BP of Conv1D

%pip install jax==0.2.13 jaxlib==0.1.66
from jax import grad
from jax.numpy import array, convolve, inner
a = array([1.1, 2., -3, 2.5, 7.])
b = array([3., 2., -2.2])
WARNING:absl:No GPU/TPU found, falling back to CPU. (Set TF_CPP_MIN_LOG_LEVEL=0 and rerun for more info.)

Inner product

An often use operation is inner product \(\odot\), let \(f(x, y)=x\odot y\), we have \(\nabla_xf=y\)

c = array([4.5, 1., 5.])
grad(inner)(b, c)  # returns the value of c
DeviceArray([4.5, 1. , 5. ], dtype=float32)

Conv1D

Another case is convolution, whose vector-Jacobian product is heavily used in the analysis of backprop.

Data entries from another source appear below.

theorem darkLost_spec (s : State) : DarkLost s s.darkLost := by
  refine ⟨List.nodup_range.filter _, fun i => ?_⟩
  unfold State.darkLost
  rw [List.mem_filter, List.mem_range]
  unfold State.losesDark
  constructor
  · rintro ⟨hi, h⟩
    obtain ⟨d, hd⟩ := site_of_lt hi
    rw [hd] at h
    simp only [Bool.and_eq_true, Bool.not_eq_true'] at h
    cases hr : s.store.site i with
    | none =>
      have : s.lit i d = [] := by
        unfold State.lit DeliverySite.differing
        rw [elements_none s i hr]; rfl
      rw [this] at h
      simp at h
    | some r =>
      obtain ⟨x, hx⟩ := List.exists_mem_of_ne_nil (s.lit i d) (by
        intro hn; rw [hn] at h; simp at h)
      exact ⟨d, r, hd, rfl, (silentSign_iff s i).1 h.2, x, (mem_lit s i r d hr x).1 hx⟩
  · rintro ⟨d, r, hd, hr, hn, x, hx⟩
    refine ⟨site_some_lt hd, ?_⟩
    rw [hd]
    have hm := (mem_lit s i r d hr x).2 hx
    have hne : (s.lit i d).isEmpty = false := by
      cases hl : s.lit i d with
      | nil => rw [hl] at hm; cases hm
      | cons y ys => rfl
    simp [hne, (silentSign_iff s i).2 hn]

/-- Two lists of the sites that lose their parts are as long. -/
theorem darkLost_length (s : State) (gone : List Nat) (h : DarkLost s gone) : gone.length = s.darkLost.length := by
  obtain ⟨n2, m2⟩ := darkLost_spec s
  exact (List.Perm.length_eq ((List.perm_ext_iff_of_nodup h.1 n2).2 fun i => (h.2 i).trans (m2 i).symm))

theorem countedUp (n : Nat) : min (min n 65535 + 1) 65535 = min (n + 1) 65535 := by omega

/-- The judging of releases abandons nothing. -/
theorem judgeReleases_counts (t : State) : t.judgeReleases.delivery.abandoned = t.delivery.abandoned ∧
    t.judgeReleases.delivery.abandonments = t.delivery.abandonments := by
  have loop : ∀ (f : Nat → State → State), (∀ i u, (f i u).delivery.abandoned = u.delivery.abandoned ∧
      (f i u).delivery.abandonments = u.delivery.abandonments) → ∀ (xs : List Nat) (u : State),
      (xs.foldl (fun st i => f i st) u).delivery.abandoned = u.delivery.abandoned ∧
      (xs.foldl (fun st i => f i st) u).delivery.abandonments = u.delivery.abandonments := by
    intro f hf xs
    induction xs with
    | nil => exact fun u => ⟨rfl, rfl⟩
    | cons x xs ih => exact fun u => ⟨(ih _).1.trans (hf x u).1, (ih _).2.trans (hf x u).2⟩
  have mod : ∀ (u : State) (i : Nat) f, (u.modifySite i f).delivery.abandoned = u.delivery.abandoned ∧
      (u.modifySite i f).delivery.abandonments = u.delivery.abandonments := by
    intro u i f
    unfold State.modifySite
    split <;> exact ⟨rfl, rfl⟩
  have rel : ∀ (u : State) i k, (u.releasePart i k).delivery.abandoned = u.delivery.abandoned ∧
      (u.releasePart i k).delivery.abandonments = u.delivery.abandonments := by
    intro u i k
    unfold State.releasePart
    split
    · exact ⟨rfl, rfl⟩
    · split
      · exact ⟨rfl, rfl⟩
      · split
        · exact mod _ _ _
        · exact ⟨rfl, rfl⟩
  have a1 := loop (fun i st => st.recheck i) (fun i u => by
    show (State.recheck u i).delivery.abandoned = _ ∧ _
    unfold State.recheck
    split
    · exact ⟨rfl, rfl⟩
    · split
      · exact ⟨rfl, rfl⟩
      · exact withdraw_counts u i) (List.range t.delivery.sites.length) t
  have a2 := loop (fun i st => st.releaseSite i) (fun i u => by
    unfold State.releaseSite
    exact ⟨((rel _ _ _).1.trans (rel _ _ _).1).trans (rel _ _ _).1,
      ((rel _ _ _).2.trans (rel _ _ _).2).trans (rel _ _ _).2⟩)
    (List.range (t.forSites fun i st => st.recheck i).delivery.sites.length) (t.forSites fun i st => st.recheck i)
  rw [judgeReleases_eq]
  exact ⟨a2.1.trans a1.1, a2.2.trans a1.2⟩

theorem formDark_counts (s : State) (hm : s.mode = .darkening) :
    s.formDark.delivery.abandoned = min s.darkLost.length 65535 ∧
    (s.delivery.abandonments ≤ 65535 →
      s.formDark.delivery.abandonments = min (s.delivery.abandonments + s.darkLost.length) 65535) := by
  obtain ⟨f1, f2, f3, f4, f5, f6, f7, f8, f9⟩ := toDark_frame s
  have step : ∀ n ≤ s.delivery.sites.length,
      (∀ j, n ≤ j → Untouched j s.toDark ((List.range n).foldl (fun st i => st.reform i) s.toDark)) ∧
      ((List.range n).foldl (fun st i => st.reform i) s.toDark).delivery.abandoned =
        min ((List.range n).filter s.losesDark).length 65535 ∧
      (s.delivery.abandonments ≤ 65535 →
        ((List.range n).foldl (fun st i => st.reform i) s.toDark).delivery.abandonments =
          min (s.delivery.abandonments + ((List.range n).filter s.losesDark).length) 65535) := by
    intro n
    induction n with
    | zero => exact fun _ => ⟨fun j _ => .refl j _, by simpa using f7, fun h => by simp [f8]; omega⟩
    | succ n ih =>
      intro hn
      obtain ⟨i1, i2, i3⟩ := ih (by omega)
      rw [List.range_succ, List.foldl_append, List.foldl_cons, List.foldl_nil]
      generalize (List.range n).foldl (fun st i => st.reform i) s.toDark = a at i1 i2 i3 ⊢
      obtain ⟨d, hd⟩ := site_of_lt (show n < s.delivery.sites.length by omega)
      obtain ⟨-, -, g3, g4⟩ := darkForm_at s a hm n d hd (i1 n (le_refl _))
      have one : ([n].filter s.losesDark).length = if s.losesDark n = true then 1 else 0 := by
        rw [List.filter_cons]
        split <;> rfl
      have hl : s.losesDark n = (!(s.lit n d).isEmpty && s.silentSign n) := by unfold State.losesDark; rw [hd]
      refine ⟨fun j hj => (i1 j (by omega)).trans (reform_untouched a j n (by omega)), ?_, fun h => ?_⟩
      · rw [g3, ← hl, i2, List.filter_append, List.length_append, one]
        split
        · exact countedUp _
        · rfl
      · rw [g4, ← hl, i3 h, List.filter_append, List.length_append, one]
        split
        · rw [countedUp, Nat.add_assoc]
        · rfl
  obtain ⟨-, h2, h3⟩ := step _ (le_refl _)
  have e : (s.toDark.forSites fun i st => st.reform i) =
      (List.range s.delivery.sites.length).foldl (fun st i => st.reform i) s.toDark := by
    unfold State.forSites; rw [f4]
  rw [formDark_toDark]
  rw [(judgeReleases_counts _).1, (judgeReleases_counts _).2, e]
  exact ⟨h2, h3⟩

GDBP.

Let \(f(x, y)=g(x*y)\), we have \(\nabla_xf=\nabla_{f(x,y)}g*\overleftarrow{y}\)

We need a scalar output function so that its gradient exists, for simplity, let \(g(u, v)=u\odot v\), that is, for \(f(x, y, z)=(x*y)\odot z\), then we should have \(\nabla_xf=z*\overleftarrow{y}\)

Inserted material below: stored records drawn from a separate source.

-- ==== Sys2Proof/Tests/Witnesses.lean ====
section
/-! SUPPORT. For each statement about the ports, the tables and the modes that has hypotheses, a state and operands that meet
them all; where a statement has several clauses, one for each at a boundary of its range. -/

set_option Elab.async false

namespace Sys2Proof.Tests

open Sys2Proof.Machine

/-! ## States -/

/-- A port's record replaced in the ready part. -/
def portC : State := after (.keepalive .c 1 []) live
/-- Port B SILENT. -/
def silent : State := after (.portSilent .b) { tabled with now := 10000 }
/-- The part with a completion recorded. -/
def completed : State := after (.setModeShadow .a 1 [1]) live
/-- An entry of port B in a slot, with its tag the slot's number. -/
def entryB (slot : Nat) : Entry :=
  ⟨slot, .port .b, slot, ⟨0, 0, some 80, none, none, false, .drop⟩, none, slot, .active⟩
/-- LIVE with a pool of so many entries of port B. -/
def pool (n : Nat) : State := { live with table := { live.table with entries := (List.range n).map entryB } }
/-- LIVE in DARKENING. -/
def darkening : State := after (.setModeShadow .a 1 [1]) up
/-- LIVE with a merge aspect in the plan. -/
def merging : State := { live with evaluator := { live.evaluator with
  plan := [⟨none, [(1, ⟨.shows .mergeNear, none, false, false, false⟩)], none⟩] } }
/-- A pass running over the entry of port B. -/
def passing : State := after .passStart tabled
/-- A pass running over a plan that stands. -/
def settled : State :=
  let s := after .passEnd (after .passStart live)
  after .passStart { s with evaluator := { s.evaluator with pending := true } }
/-- A pass that an adoption has overtaken. -/
def overtaken : State :=
  { passing with evaluator := { passing.evaluator with
      running := passing.evaluator.running.map fun x => { x with overtaken := true } } }
/-- The first retry of the poll, its window ended. -/
def retried : State :=
  { after (.frameSent .one) (after (.frameStart .one) (after (.replyWindowEnd .one) { polled with now := 5 })) with
      now := 10 }
/-- Line 1 of the jammed part before the report of its jam has been given, at a time. -/
def jamAt (now : Nat) : State := { jammed with now := now }
/-- The transaction of a line, for a state known to have one. -/
def transactionOf (s : State) (l : LineId) : Transaction := (s.line l).transaction.getD ⟨0, none, [], false, 0, .sending⟩

/-- Port A SILENT with its COMMIT still executing. -/
def silentBusy : State := after (.portSilent .a) { validating with now := 10000 }
/-- The store of so many bytes of sites and stations, written by hand, with a boundary. -/
def storeOf (sites stations : List (List Byte)) : Store :=
  { ready.store with
    sites := (sites.map storedSite) ++ List.replicate (32 - sites.length) none
    stations := (stations.map storedStation) ++ List.replicate (16 - stations.length) none
    boundary := some ⟨2, true⟩ }
/-- The section of `live` dark and confirmed so, with nothing going out. -/
def alreadyDark : State := { up with delivery := { up.delivery with
  sites := up.delivery.sites.map fun d => { d with confirmed := darkImage (up.store.elements 0) } } }
/-- The plan of one site with one lane element. -/
def laneShown (l : Nat) (v : LaneValue) : State := { live with evaluator := { live.evaluator with
  plan := [⟨none, [(l, ⟨v, none, false, false, false⟩)], none⟩] } }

In fact, the result should depend on the convolution mode, but we still use the same convolution operator \(*\) in the manuscript for simplicity.

convolution mode = ‘full’

f = lambda x, y, z: inner(convolve(x, y, mode='full'), z)
c = array([4.5, 1., 5., -2.2, -11, 3.4, 9])
grad(f)(a, b, c)  # evaluate the gradient of f respect to its first argument at given inputs a, b and c
DeviceArray([  4.5     ,  17.84    ,  34.800003, -36.08    , -46.      ],            dtype=float32)
convolve(c, b[::-1], mode='valid')  # we manually evaluate the gradient
DeviceArray([  4.5     ,  17.84    ,  34.800003, -36.08    , -46.      ],            dtype=float32)

convolution mode = ‘same’

f = lambda x, y, z: inner(convolve(x, y, mode='same'), z)

c = array([4.5, 1., 5., -2.2, -11])
grad(f)(a, b, c)
DeviceArray([  6.8     ,   4.5     ,  17.84    ,  34.800003, -28.6     ],            dtype=float32)
convolve(c, b[::-1], mode='same')
DeviceArray([  6.8     ,   4.5     ,  17.84    ,  34.800003, -28.6     ],            dtype=float32)

convolution mode = ‘valid’

f = lambda x, y, z: inner(convolve(x, y, mode='valid'), z)

c = array([4.5, 1., 5.])
grad(f)(a, b, c)
DeviceArray([-9.900001,  6.8     ,  4.5     , 13.      , 15.      ], dtype=float32)
convolve(c, b[::-1], mode='full')
DeviceArray([-9.900001,  6.8     ,  4.5     , 13.      , 15.      ], dtype=float32)